MPS type III (MPS III, called also Sanfilippo disease) is a group of 4 conditions (MPS IIIA, B, C and D), revealing similar clinical symptoms and characterized by lysosomal storage of heparan sulfate (HS), one of GAGs [5]. Particular subtypes are classified according to gene coding for an enzyme involved in degradation of HS (heparan N-sulfatase in MPS IIIA, α-N-acetylglucosaminidase in MPS IIIB, acetyl-CoA: α-glycosaminide acetyltransferase in MPS IIIC and N-acetylglucosamine 6-sulfatase in MPS IIID) which is defective.
Although other MPS types are characterized by severe somatic symptoms and either some (sometimes also severe) or no neurological and behavioral problems, MPS III is specifically associated with severe learning difficulties and behavioral disturbances, accompanied with relatively mild somatic involvement.
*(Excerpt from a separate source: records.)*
-- ==== Sys2Proof/Safety.lean ====
section
/-! DEFINITION. What counts as a safe state: the canonical forms and bounds that every step keeps; and the words in which
statements about steps are made: what a step leaves alone, when MGMT takes a command, and what a reply changes. -/

namespace Sys2Proof.Machine

open Sys2Proof

/-! ## Safe states -/

/-- The window's memory is in its canonical form: addresses strictly rising, no zero byte listed. -/
def State.memoryOk (s : State) : Prop := Memory.wf s.win.mem = true

/-- The images in NVM are in the same form. -/
def State.imagesOk (s : State) : Prop :=
  ∀ i : Island, Memory.wf (s.nvm.imgA.at i) = true ∧ Memory.wf (s.nvm.imgB.at i) = true

/-- The queue of entries never exceeds 512 (06 R159). -/
def State.queueOk (s : State) : Prop := s.meas.queue.length ≤ 512

/-- The fault log never exceeds 16 entries (13 R335). -/
def State.logOk (s : State) : Prop := s.faults.log.length ≤ 16

/-- A safe state. -/
structure State.Safe (s : State) : Prop where
  memory : s.memoryOk
  images : s.imagesOk
  queue : s.queueOk
  log : s.logOk

/-! ## What a step leaves alone -/

/-- The parts of State, the queue of steps apart: a field each. -/
inductive Part where
  | free | clock | pins | energy | meas | loop | win | mgmt | isl | ready | boot | faults | ports | decoder | decFree | dspFree
  | fsk | fab | nvm | obs
  deriving DecidableEq, Repr

/-- A part is the same in two states. -/
def Part.same (s t : State) : Part → Prop
  | .free => t.free = s.free
  | .clock => t.clock = s.clock
  | .pins => t.pins = s.pins
  | .energy => t.energy = s.energy
  | .meas => t.meas = s.meas
  | .loop => t.loop = s.loop
  | .win => t.win = s.win
  | .mgmt => t.mgmt = s.mgmt
  | .isl => t.isl = s.isl
  | .ready => t.ready = s.ready
  | .boot => t.boot = s.boot
  | .faults => t.faults = s.faults
  | .ports => t.ports = s.ports
  | .decoder => t.decoder = s.decoder
  | .decFree => t.decFree = s.decFree
  | .dspFree => t.dspFree = s.dspFree
  | .fsk => t.fsk = s.fsk
  | .fab => t.fab = s.fab
  | .nvm => t.nvm = s.nvm
  | .obs => t.obs = s.obs

/-- Nothing but the listed parts differs. -/
def State.Only (ps : List Part) (s t : State) : Prop := t.pending = s.pending ∧ ∀ q : Part, q ∉ ps → q.same s t

/-- Every byte of the window reads as before. -/
def State.SameBytes (s t : State) : Prop := ∀ a : Nat, cellRead t.win.mem a = cellRead s.win.mem a

/-- What sending a reply leaves of the window's registers: the host's mask, the locks and what they gave, the internal masks,
the SPI status and the bytes sent, and the doorbells of MEAS and AON; of the waiting posts only MB3's may become more. -/
structure Window.SameRegs (w v : Window) : Prop where
  dbMask : v.dbMask = w.dbMask
  locks : v.locks = w.locks
  lockVal : v.lockVal = w.lockVal
  idbMask : v.idbMask = w.idbMask
  turned : v.turned = w.turned
  status : v.status = w.status
  out : v.out = w.out
  doorbells : v.idb.meas = w.idb.meas ∧ v.idb.aon = w.idb.aon
  posts : ∃ l, v.posts = w.posts ++ l ∧ ∀ e ∈ l, e.1 = 3

/-- Every ownership word is as before. -/
def State.SameOwners (s t : State) : Prop := ∀ n : Nat, t.win.ownAt n = s.win.ownAt n

/-- Observation is as before but for the listed counters and for trace: a step that traces a message changes its channel, and what
is counted as lost. -/
def State.CountersBut (cs : List Ctr) (s t : State) : Prop :=
  t.obs = { s.obs with live := t.obs.live, chan := t.obs.chan, lost := t.obs.lost, dropDue := t.obs.dropDue } ∧
  ∀ c : Ctr, c ∉ cs → t.obs.live.getD c.idx 0 = s.obs.live.getD c.idx 0

/-- Trace aside, observation is as before; a lost message is counted. -/
def State.OnlyTrace (s t : State) : Prop := s.CountersBut [.trcDrop] t

/-- A request of an island enters its mailbox: its receiver runs, no notice is pending there, and none waits to enter it
(01 R18, 11 R287). -/
def State.Enters (s : State) (k : Nat) : Prop :=
  s.reqUp k = true ∧ (s.win.mbAt k).pending = false ∧ s.win.posts.any (fun e => e.1 == k) = false

/-- `u` is `s` but for a request that an island has put on a mailbox, where it is pending now and not taken; of the doorbells
only the two islands' have changed (11 R281, R282, R285). -/
structure State.Asks (s u : State) (k : Nat) (r : Req) : Prop where
  only : s.Only [.win, .obs] u
  window : u.win = { s.win with
    mb := u.win.mb, crossSince := u.win.crossSince, crossRaised := u.win.crossRaised, idb := u.win.idb }
  mailboxes : ∀ n, n ≠ k → u.win.mbAt n = s.win.mbAt n
  pending : (u.win.mbAt k).pending = true ∧ (u.win.mbAt k).req = r ∧ (u.win.mbAt k).ack = none
  doorbells : ∀ i, mbFrom k ≠ some i → mbTo k ≠ some i → u.win.idb.at i = s.win.idb.at i
  trace : s.OnlyTrace u

/-! ## Commands -/

/-- The parameters of a command packet, those of its sender's assembly first when it completes one (12 R302). -/
def State.paramsOf (s : State) (op : Nat) (p : Packet) : List Byte := (s.assembled op p).2

/-- What remains of the queue when its first command has been taken. -/
def State.queueRest (s : State) : List QueuedCmd := s.mgmt.queue.tail

/-- The packet is the next that MGMT takes: it is first in the queue, or the queue is empty and it is delivered as it
stands; what waits behind it is in buffers of its own and has assigned opcodes, so that it stays where it is. -/
def State.Next (s : State) (op : Nat) (p : Packet) : Prop :=
  s.mgmt.queue = [] ∨ ∃ q qs, s.mgmt.queue = q :: qs ∧ s.packetOf q = (op, p) ∧
    ∀ x ∈ qs, assignedOp (s.packetOf x).1 = true ∧ x.buf ≠ p.buf ∧ ∀ r ∈ s.mgmt.replies, x.buf ≠ r.buf

/-- No command with this opcode is outstanding (12 R299). -/
def State.NoneWaits (s : State) (op : Nat) : Prop := ∀ o ∈ s.mgmt.outst, o.op ≠ op

/-- MGMT takes a whole command packet: MGMT is up, no attestation is being signed, the packet is next, its header is in order, and it is
neither a fragment nor a continuation read (12 R298, R299, R302, R303). -/
structure State.Delivers (s : State) (op : Nat) (p : Packet) : Prop where
  memory : s.memoryOk
  replies : ∀ r ∈ s.mgmt.replies, r.bytes.length ≤ 256
  up : s.mgmtUp = true
  ready : s.ready = true
  idle : s.NoneWaits 0x0701
  next : s.Next op p
  header : headerStatus p = none
  whole : pktMore p = false ∧ pktCont p = false
  bounded : (s.paramsOf op p).length ≤ 4096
In most affected patients the progressive nature of the disease leads to death in the second (or rarely third) decade of life. As this disorder primarily affects the brain and nervous system, attempts to cure patients have been especially difficult, and aside from experimental treatments (see below), the best care that can be offered is palliative or symptomatic [5].
Enzyme replacement therapy (ERT), based on an intravenous infusion of an active, recombinant form of a deficient enzyme, is currently the only officially approved treatment of MPS, and is used in clinical practice for MPS types I, II and VI [6]. Unfortunately, neurological symptoms due to HS accumulation in CNS cannot be managed by ERT, due to an inefficient delivery of proteins, including recombinant enzymes, through the blood-brain barrier.
Substrate reduction therapy (SRT), called also substrate deprivation therapy (SDT), is an alternative approach for treatment of patients with lysosomal storage diseases [7,8]. This therapy is based on the action of small molecules that may, directly or indirectly, impair synthesis of compounds that cannot be efficiently degraded in cells of patients. Since such small molecules may likely cross the blood-brain-barrier, it is hoped that they could be used to manage neurological symptoms of these diseases.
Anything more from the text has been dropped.